In Ruby, they are used in place of many control structures. The standard
for
loop is replaced by an ordinary function taking a block:
[1, 2, 3, 4].each do |i|
puts i
end
# outputs the numbers 1, 2, 3, 4 on a line each
each
is an ordinary function that takes a block: the block is the code between the 'do' and the
'end'. This is much more powerful than one might think, because with the ability to write your own control
structures, you no longer need to depend on the evolution of the language to make your code terse and readable.
Functional programming has many such useful control structures, such as the
map
and reduce
functions; the
first maps each value in a list to another value, while the second reduces a list of values to a single value
(e g the sum of integers in the list). This is an entire topic in itself, and I encourage to learn more about
functional programming on Wikipedia as I won't be covering that anymore here.
In Erlang, they are used as a concurrency primitive together with the 'light-weight process', instead of the thread. This simple example looks through an array looking for a match, but each element is tested in its own separate process; each element being tested at the same time.
some_function() ->
lists:for_each([1, 2, 3, 4], fun(element) -> % (1)
spawn(fun -> % (2)
if
element > 1 andalso element < 4 -> % (3)
io:format("Found a match: ~p!~n", [element]); % (4)
true -> true
end
end
end),
io:format("This line appears after the above statement, "
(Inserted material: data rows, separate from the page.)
/-- 14 R332, R334, R336, R337, R343: an instruction may be performed now: its fragment's earlier accesses leave it room. An instruction some of
whose lanes have failed holds nothing back. -/
def State.mayPerform (s : State) (m : MemOp) : Bool :=
  let before := (m.deps.filterMap (tget s.memops)).filter (fun d => !d.failed && d.lanes.any (fun l => l.st.open_))
  before.all (fun d => !d.acq && !m.rel && !(m.sync && d.sync) && !m.overlaps d) &&
    !(m.rel && s.logOpen m.g m.w) && !((m.rel || m.kind.writes) && s.nldOpen m.g m.w) &&
    !(m.rel && decide (m.scope = 6) && s.remoteOpen m.g m.w)

/-- The core that performs the accesses of a group; none for one that has been killed. A group that has been moved off its core performs
none. -/
def Group.performs (g : Group) : Option (Option Nat) :=
  if g.st = .killed ∨ g.st = .exited then some none else if g.onCore then some g.core else none

/-! ## Scratchpad windows (14 R331, 13 R303) -/

/-- The exchange bank that is live. -/
def Group.live (g : Group) : Memory := if g.live1 then g.bank1 else g.bank0

/-- The bytes of a window and the offset of the warp in them. -/
def Group.window (g : Group) (w : Nat) : Space → Memory × Nat
  | .spad => (g.spad, 0)
  | .xlive => (g.live, 0)
  | .numa => (g.numa, w * g.sched.numarea * 1024)
  | .mem _ => ([], 0)

/-- Reads n bytes of a window. -/
def Group.winRd (g : Group) (w : Nat) (sp : Space) (a n : Nat) : Nat := Memory.rd (g.window w sp).1 ((g.window w sp).2 + a) n

/-- Writes n bytes of a window. -/
def Group.winWr (g : Group) (w : Nat) (sp : Space) (a n v : Nat) : Group :=
  let m := Memory.wr (g.window w sp).1 ((g.window w sp).2 + a) n v
  match sp with
  | .spad => { g with spad := m }
  | .xlive => if g.live1 then { g with bank1 := m } else { g with bank0 := m }
  | .numa => { g with numa := m }
  | .mem _ => g

/-- 12 R285: a line of the group region that a range meets is absent. -/
def Group.absentAt (g : Group) (a n : Nat) : Bool := g.absent.any (fun e => decide (a / 128 ≤ e.1) && decide (e.1 ≤ (a + n - 1) / 128) && decide (0 < e.2))

/-! ## Elements (14 R313, R316) -/

/-- The element of a type at a bit of some bytes. -/
def elemGet (t bit raw : Nat) : Nat := raw / 2 ^ bit % 2 ^ tyWidth t

/-- Some bytes with the element of a type at a bit replaced. -/
def elemPut (t bit raw v : Nat) : Nat :=
  raw % 2 ^ bit + v % 2 ^ tyWidth t * 2 ^ bit + raw / 2 ^ (bit + tyWidth t) * 2 ^ (bit + tyWidth t)

/-- 14 R326: the value an atomic writes. -/
def atValue (mode : BitVec 23) (op : AtOp) (old v new : Nat) : Nat :=
  let t := mEtype mode
  let m : Md := { t := t, rnd := mRnd mode, sat := mSat mode, ftz := mFtz mode }
  match op with
  | .add => laneAdd m old v
  | .min => laneMin m old v
  | .max => laneMax m old v
  | .and => old &&& v
  | .or => old ||| v
  | .xor => old ^^^ v
  | .swp => v
  | .cas => if old = v then new else old

/-! ## Where an access leads (15 R354 to R357) -/

/-- Where the address of an access leads. -/
inductive Reach where
  /-- a system physical address on a page with TE or without, that a TLB may take up with its leaf -/
  | to (pa : Nat) (te : Bool) (leaf : Option Nat)
  /-- it fails with a cause -/
  | fail (code : Nat)
  /-- its page migrates first -/
  | park
  /-- a table holds uncorrectable data -/
  | tables
  deriving DecidableEq, Repr

/-- 15 R355: an address lies in the pages that the fast path of a base register covers. -/
def BaseReg.covers (b : BaseReg) (a : Nat) : Bool :=
  b.fp && decide (vpage b.va.toNat ≤ vpage a) && decide (vpage a ≤ vpage b.va.toNat + b.lpg.toNat)

/-- 15 R355: the address of a lane through a base register. -/
def State.reach (s : State) (core : Option Nat) (c : Fin 64) (b : BaseReg) (a : Nat) (write user : Bool) : Reach :=
  if !b.valid ∨ 2 ^ 56 ≤ a then .fail cPGPROT
  else if b.covers a then
    if (user && !b.u) || (write && !b.w) then .fail cPGPROT
    else .to (s.node * 2 ^ 48 + (b.frame.toNat + (vpage a - vpage b.va.toNat)) * 2 ^ 14 + a % 2 ^ 14) b.te none
  else
    match (match core with
      | some k => s.xlateCore k c a write user
      | none => s.xlate c a write user) with
    | .ok pa e => .to pa (leafOf e).te (some e)
    | .fail k => .fail k
    | .park => .park
    | .uncorr => .tables

/-- 12 R283: a copy of the context holds a lock that bars the access. The lock covers its lines wherever their page has gone. -/
def State.locked (s : State) (c : Fin 64) (a n : Nat) (write : Bool) : Bool :=
  s.copies.any (fun e => e.2.locks.any (fun l =>
    decide (cfin l.ctx = c) && decide (a / 128 ≤ l.hi) && decide (l.lo ≤ (a + n - 1) / 128) && (write || l.write)))

/-! ## Performing one lane -/

/-- 14 R322, R340: reads n bytes as a load of a scope: at CORE or narrower from the core's L1, which it fills; else at the home. -/
def State.readVia (s : State) (core : Option Nat) (narrow : Bool) (count : Option Nat) (pa n : Nat) : State × Nat :=
  match core, narrow && s.isLocal pa with
  | some k, true =>
    let a := pa / 128 * 128
    match (s.coreAt k).l1Find pa with
    | some l => (s, leNat ((l.data.drop (pa - a)).take n))
    | none =>
      let d := Memory.bytes s.mem (localPart a) 128
      ((s.l2Access a 128 false).modCore k (fun x => x.l1Fill a d count), leNat ((d.drop (pa - a)).take n))
  | _, _ => (s.l2Access pa n false, s.engRd pa n)

/-- 14 R323, 16 R371, R374: writes n bytes at the home and into the core's own L1 copy. -/
def State.writeVia (s : State) (core : Option Nat) (pa n v : Nat) (sub : Bool) : State :=
  let s1 := s.engPutBytes pa (leBytes n v)
  match core with
  | some k => if (s1.coreAt k).l1.isEmpty then s1 else s1.modCore k (fun x => x.l1Store pa (leBytes n v) sub)
  | none => s1

/-- What performing a lane comes to. -/
structure Did where
  /-- the state -/
  s : State
  /-- how the lane stands -/
  st : LaneState
  /-- the line of L1 that a load was served through -/
  line : Option Nat
  /-- a page table holds uncorrectable data -/
  tables : Bool

/-- A lane that changes nothing but how it stands. -/
def State.did (s : State) (st : LaneState) : Did := { s := s, st := st, line := none, tables := false }

/-- 18 R407: TYPE of the request of a memory instruction. -/
def MemKind.packetType : MemKind → Nat
  | .store => 2
  | .spk => 2
  | .tagst => 2
  | .atomic _ => 3
  | .acqr => 6
  | _ => 0

/-- The instruction writes and waits for no result. -/
def MemKind.isStore (k : MemKind) : Bool := k.writes && !k.isAtomic

/-- The die from which an instruction's accesses leave. -/
def coreDieOf (core : Option Nat) : Nat := (core.map coreDie).getD 0

/-- 18 R408: the class of the request of a memory instruction. -/
def MemKind.packetClass (k : MemKind) : LinkClass := if k = .spk ∨ k = .acqr then .spark else .ember

/-- 18 R424: what the request of a lane asks. -/
def MemOp.packetOp (m : MemOp) (l : LaneAcc) : Nat := match m.kind with
  | .atomic op => 16 + op.code
  | k => if k.isStore && (decide (tyWidth m.type % 8 ≠ 0) || decide (l.bit ≠ 0)) then opPart else opPlain

/-- The bytes that the request of a lane carries: a store's data; an atomic's operand, and the new value of a compare and swap. -/
def MemOp.packetBytes (m : MemOp) (l : LaneAcc) (n : Nat) : List Byte := match m.kind with
  | .atomic .cas => leBytes n l.data.toNat ++ leBytes n l.new.toNat
  | k => if k.writes then leBytes n l.data.toNat else []

/-- 14 R341, 18 R418, R426: a lane whose access has no route fails with RFAULT: a store counts in EREM, anything else leaves its destination ORPHANED. -/
def State.noRoute (s : State) (m : MemOp) : Did :=
  if m.kind.isStore then (s.lostRoute.modWarp m.g m.w (fun y => { y with erem := y.erem + 1 })).did (.done 0) else s.lostRoute.did (.orphaned .rfault)

/-- 18 R407, R408: the packet of a lane's access to another node. -/
def State.remotePacket (s : State) (core : Nat) (m : MemOp) (l : LaneAcc) (pa n : Nat) : Packet :=
  s.packet (coreStation core) (pa / 2 ^ 48) (farStation (localPart pa)) m.kind.packetClass m.kind.packetType s.uid
    (reqData (localPart pa) n (m.packetOp l) l.bit m.mode.toNat (m.packetBytes l n))

/-- 14 R341, 18 R408, R409, R426: a lane's access to another node is sent, as a packet that enters its first hop; while that has no room it waits. A
store leaves with its data, and holds its instruction only if that is a release; REM counts what writes. With no usable port it fails at once
(R418, R422). -/
def State.sendRemote (s : State) (core : Option Nat) (id : Nat) (m : MemOp) (l : LaneAcc) (pa n : Nat) : Did :=
  let w := m.kind.writes
  let x := coreStation (core.getD 0)
  let data := m.packetBytes l n
  let p := s.remotePacket (core.getD 0) m l pa n
  if !s.routable x.die (pa / 2 ^ 48) then s.noRoute m
  else if !s.canSend x p then s.did l.st
  else
    let rem : Remote :=
      { op := id, lane := l.lane, g := m.g, w := m.w, store := m.kind.isStore, copy := none, addr := pa, data := data, at_ := s.now, inside := none }
    let s1 := ({ s with remotes := s.remotes ++ [(s.uid, rem)], uid := s.uid + 1 } : State).sendFrom x p
    let s2 := if w then s1.modWarp m.g m.w (fun y => { y with remN := y.remN + 1 }) else s1
    s2.did (if m.kind.isStore && !m.rel then .done 0 else .remote s.uid)

/-- 06 R127, 14 R341: the signal add of a QSIG to a counter of another node leaves as an atomic request, which REM counts. -/
def View.sendSignal (v : View) (pa x : Nat) : Except Stop State :=
  let s := v.s
  let from_ := coreStation v.core
  let data := leBytes 8 x
  let p := s.packet from_ (pa / 2 ^ 48) (farStation (localPart pa)) .ember 3 s.uid (reqData (localPart pa) 8 opSignal 0 0 data)
  if !s.routable from_.die (pa / 2 ^ 48) then .ok (s.lostRoute.modWarp v.r.g v.r.w (fun y => { y with erem := y.erem + 1 }))
  else if !s.canSend from_ p then .error v.hold
  else
    let rem : Remote :=
      { op := s.uid, lane := 0, g := v.r.g, w := v.r.w, store := true, copy := none, addr := pa, data := data, at_ := s.now, inside := none }
    .ok ((({ s with remotes := s.remotes ++ [(s.uid, rem)], uid := s.uid + 1 } : State).sendFrom from_ p).modWarp v.r.g v.r.w
      (fun y => { y with remN := y.remN + 1 }))

/-- 15 R348, 19 R435: the byte that holds the tag of a granule lies in a line whose data is uncorrectable. -/
def State.tagBad (s : State) (p : Nat) : Bool := match s.tagPlace p with
  | some (a, _) => s.poisoned a 1
  | none => false

/-- 15 R368, 16 R374: TAGLD and TAGST at a device address of this module; the tag's byte is read or written at its own home slice. -/
def State.doTag (s : State) (m : MemOp) (l : LaneAcc) (pa : Nat) (te : Bool) : Did :=
  let p := localPart pa
  let at_ := fun (t : State) => match s.tagPlace p with
    | some (a, _) => t.l2Touch a 1 (decide (m.kind = MemKind.tagst))
    | none => t
  if te && s.tagBad p then s.did (.failed cUNCORR)
  else match m.kind with
  | .tagst => if te then (at_ (s.setTag p (l.data.toNat % 16))).did (.done 0) else s.did (.failed cPGPROT)
  | _ => if te then (at_ s).did (.done (BitVec.ofNat 64 (s.tag p))) else s.did (.done 0)

/-- Loads, stores and atomics at an address that this module's memory or the host serves. -/
def State.doLocal (s : State) (core : Option Nat) (m : MemOp) (l : LaneAcc) (pa n : Nat) : Did :=
  let t := m.type
  let narrow := decide (m.scope ≤ 2)
  match m.kind with
  | .store | .spk | .tagst =>
    (s.writeVia core pa n (elemPut t l.bit (s.engRd pa n) l.data.toNat) (tySub t)).did (.done 0)
  | .atomic op =>
    let (s1, old) := s.readVia core narrow none pa n
    (s1.writeVia core pa n (atValue m.mode op old l.data.toNat l.new.toNat) false).did (.done (BitVec.ofNat 64 old))
  | .ldc k =>
    let (s1, raw) := s.readVia core true (some (k + 1)) pa n
    { (s1.did (.done (BitVec.ofNat 64 (elemGet t l.bit raw)))) with line := some (pa / 128 * 128) }
  | .load | .acqr | .tagld =>
    let (s1, raw) := s.readVia core narrow none pa n
    { (s1.did (.done (BitVec.ofNat 64 (elemGet t l.bit raw)))) with line := if narrow then some (pa / 128 * 128) else none }

/-- 14 R313, 19 R435: an access needs data that is uncorrectable: a store reads none, unless its element is a part of a byte. -/
def State.dataBad (s : State) (m : MemOp) (l : LaneAcc) (pa n : Nat) : Bool :=
  (!m.kind.isStore || decide (tyWidth m.type % 8 ≠ 0) || decide (l.bit ≠ 0)) && s.engBad pa n

/-- 01 R10, 14 R319: performs a lane at the home of its address: the checks of tags and locks, and the access. -/
def State.atHome (s : State) (core : Option Nat) (c : Fin 64) (tag : Nat) (m : MemOp) (l : LaneAcc) (pa n : Nat) (te : Bool) : Did :=
  if !m.kind.isTag ∧ te ∧ s.tagMiss pa n tag then s.did (.failed cTAGMIS)
  else if !m.kind.isTag ∧ s.locked c l.addr n m.kind.writes then s.did (.failed cRLOCKED)
  else if m.kind.isTag then s.doTag m l pa te
  else if s.dataBad m l pa n then s.did (.failed cUNCORR)
  else s.doLocal core m l pa n
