/-- LANE_LOSS (R415): a link loses a lane, and its group of four is left out. -/
def execLaneLoss (link : Nat) (lane : Fin 16) (s : State) : Host.Outcome State Fault Refusal :=
  .next (
    let k := linkFin link
    let l := s.links[k]
    if l.st = .up ∨ l.st = .degraded ∨ l.st = .quiescing ∨ l.st = .training then
      (s.modLink k (fun x => { x with outlanes := x.outlanes ||| laneGroup lane })).retrain k
    else s)

/-- 18 R415: the link has met 16 replays within the last µs. -/
def Link.storm (l : Link) (now : Nat) : Bool := decide (16 ≤ (l.replayAt.filter (fun t => decide (now - t ≤ 1000))).length)

/-- REPLAY_STORM (R415): a link that has met 16 replays within 1 µs retrains. -/
def execReplayStorm (link : Nat) (s : State) : Host.Outcome State Fault Refusal :=
  .next (if s.links[linkFin link].storm s.now then s.retrain (linkFin link) else s)

/-- 18 R415: after a retrain the flits that are not acknowledged are replayed. -/
def LinkDir.resent (d : LinkDir) : LinkDir := { d with wire := d.retry, wantReplay := false }

/-- RETRAIN_COMPLETE (R415, R416): a link trains at the widest width that its good groups allow, or fails. -/
def execRetrainComplete (link : Nat) (s : State) : Host.Outcome State Fault Refusal :=
  .next (
    let k := linkFin link
    let l := s.links[k]
    if !l.retraining then s
    else
      let w := widthOf (l.outlanes ||| s.persist.retiredLanes k.val)
      let twice := decide (w = 4) && (match l.last4 with
        | some t => decide (s.now - t < 100000)
        | none => false)
      if w = 0 ∨ twice then s.failLink k
      else s.setLink k (fun x =>
        { x with st := if x.st = .quiescing then .quiescing else if w = 16 then .up else .degraded, width := w, quiesce := false,
                 retrains := if s.life.stat = .bringup then x.retrains else min 65535 (x.retrains + 1), replayAt := [], last4 := if w = 4 then some s.now else x.last4, out := x.out.resent, inn := x.inn.resent }))

/-- RETRAIN_TIMEOUT (R416): the attempt has exceeded 400 ns, and the link fails. -/
def execRetrainTimeout (link : Nat) (s : State) : Host.Outcome State Fault Refusal :=
  .next (if s.links[linkFin link].retraining then s.failLink (linkFin link) else s)

/-- LINK_QUIESCE (R420). -/
def execLinkQuiesce (link : Nat) (s : State) : Host.Outcome State Fault Refusal :=
  .next (
    let l := s.links[linkFin link]
    if l.st = .up ∨ l.st = .degraded then s.setLink (linkFin link) (fun x => { x with st := .quiescing }) else s)

/-- 18 R420: nothing of a direction is left to be sent, acknowledged or delivered. -/
def LinkDir.empty (d : LinkDir) : Bool :=
  d.queue.isEmpty && d.spark.isEmpty && d.ember.isEmpty && d.log.isEmpty && d.retry.isEmpty && d.unacked.isEmpty && d.arrived.isEmpty &&
    d.partials.isEmpty

/-- QUIESCE_COMPLETE (R420): the link is RETIRED and entered in the persistent tables; packets that waited take another route. -/
def execQuiesceComplete (link : Nat) (s : State) : Host.Outcome State Fault Refusal :=
  .next (
    let k := linkFin link
    let l := s.links[k]
    if l.st = .quiescing ∧ !l.quiesce ∧ l.out.empty ∧ l.inn.empty then
      let s1 := s.setLink k (fun x => { x with st := .retired, width := 0, out := .idle, inn := .idle })
      let s2 : State := { s1 with persist := { s1.persist with links := s1.persist.links ++ [k.val] } }
      (((s2.eventLog 5 k.val 4).manage 0).rerouteDir (2 * k.val) l.out.held).rerouteDir (2 * k.val + 1) l.inn.held
    else s)

end Sys2Proof.Machine
end

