/-- DAMPER_EPISODE (R380, R381): the neighbours of up to 4 rows are refreshed, their counters are 0 with a valid check and they leave the list; each
corrupt counter counts in the channel's health window. -/
def execDamperEpisode (ch : Nat) (s : State) : Host.Outcome State Fault Refusal :=
  .next (
    let c := s.channel ch
    if !c.episodeDue s.now then s
    else
      let done := c.list.take 4
      let c1 : Channel :=
        { c with list := c.list.drop 4, episodes := c.episodes + 1, counters := done.foldl (fun t r => tdel t r.1) c.counters,
                 corruptRows := c.corruptRows.filter (fun r => !done.any (fun e => e.1 == r)), alerted := false, waiting := c.waiting.map (· + 1),
                 episodeAt := some s.now }
      let s1 : State := { s with channels := tput s.channels ch (Channel.refill c1.asserted.length c1) }
      (done.filter (fun r => r.2.2)).foldl (fun t _ => t.corrected (.channel (Fin.ofNat 8 (ch / 32)) (Fin.ofNat 32 ch))) s1)

/-! ## Errors of data and what the Frado controller does (19 R434 to R436, 20 R443, 05 R106) -/

/-- The core as a unit of health, by its key. -/
def coreUnit (key : Nat) : HealthUnit := .core (Fin.ofNat 4 (key / 72)) (Fin.ofNat 4 (key / 18)) (Fin.ofNat 18 (key % 18))

/-- 19 R436: an uncorrectable event of the core that holds a group. -/
def State.coreError (s : State) (g : Nat) : State := match (s.group g).bind (·.core) with
  | some k => s.uncorrected (coreUnit k)
  | none => s

/-- 19 R434, R435: the data of a memory line becomes uncorrectable: an event of its channel or controller (log entry 59). -/
def State.decay (s : State) (line : Nat) : State :=
  if s.bad.contains line then s
  else
    let t : State := { s with bad := s.bad ++ [line] }
    match t.unitAt (128 * line) with
    | some u => t.uncorrected u
    | none => t

/-- 19 R434, R435: a word of a window of a group's scratchpad becomes uncorrectable: what reads it fails, and what writes it whole heals it. -/
def State.decaySpad (s : State) (g window word : Nat) : State :=
  match s.group g with
  | some x => if x.onCore ∧ !x.badWords.contains (window, word) then
      (s.modGroup g (fun y => { y with badWords := y.badWords ++ [(window, word)] })).coreError g
    else s
  | none => s

/-- 19 R434: a word of a tile or of a FIFO becomes uncorrectable. R435 names no agent that meets it; ERR and the broken slab, which stop what would use
the data, are the model's choice (DESIGN CHOICE, log entry 59). -/
def State.decayTile (s : State) (g k : Nat) : State :=
  match s.group g with
  | some x =>
    if !x.onCore then s
    else
      let f := Fin.ofNat 4 k
      (s.modGroup g (fun y =>
        if k < 8 then { y with tiles := y.tiles.set (Fin.ofNat 8 k) { y.tiles[Fin.ofNat 8 k] with err := true } }
        else { y with fifos := y.fifos.set f (y.fifos[f].map (fun q => { q with slabs := q.slabs.map (fun b => { b with failed := true }) })) })).coreError g
  | none => s

/-- 19 R434, R435: a sector of an L1 line fails its parity: the next load of it is served as a miss, and the core counts a corrected event. -/
def State.parity (s : State) (core line : Nat) : State :=
  if (s.coreAt core).l1.any (fun l => l.addr == line / 128 * 128) then
    (s.modCore core (fun c => c.l1Drop (line / 128 * 128) 128)).corrected (coreUnit core)
  else s

/-- 05 R106: the Frado controller alone takes a warp of a resident group to PL2, and alone lets it go, to the level where it was. -/
def State.frado (s : State) (g w : Nat) (enter : Bool) : State :=
  match s.group g, s.warp g w with
  | some x, some y =>
    if x.st ≠ .resident ∨ y.sched = .exited ∨ (enter ↔ y.plvl = 2) then s
    else s.modWarp g w (fun z => { z with plvl := if enter then 2 else if z.intrap then 1 else 0 })
  | _, _ => s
"but still executes before the code in it."). % (5)
% Outputs:
% This line appears after the above statement, but still executes before the code in it.
% Found a match: 3!
% Found a match: 2!
% OR with the lines swapped in any order, depending on scheduling
Erlang looks weird to the uninitiated, so I'll step it through for you. On the line numbered (1),
we define an array with four numbers as elements, and calls the function lists:for_each
with that list as a first argument, and a block taking one argument as the second argument
(just as the function Enumerable#each
takes a block argument in the Ruby example above).
The block begins at the ->
and goes on until the last end
. All that first
block does is it spawn
s a new Erlang process (line (2)), again taking a block as an argument
to do the actual test, but now THIS block (line (2) still) is executing concurrently, and thus the test
on line (3) is done concurrently for all elements in the array.
In Cocoa, they can be used in both these ways, and more; for example, they are good for callbacks and delayed execution. Examples of these uses can be found at mikeash.com [4]. Apple's main reason for introducing blocks in C is most likely because they are perfect building blocks for concurrency. You can read more about Apple's Grand Central Dispatch in [5].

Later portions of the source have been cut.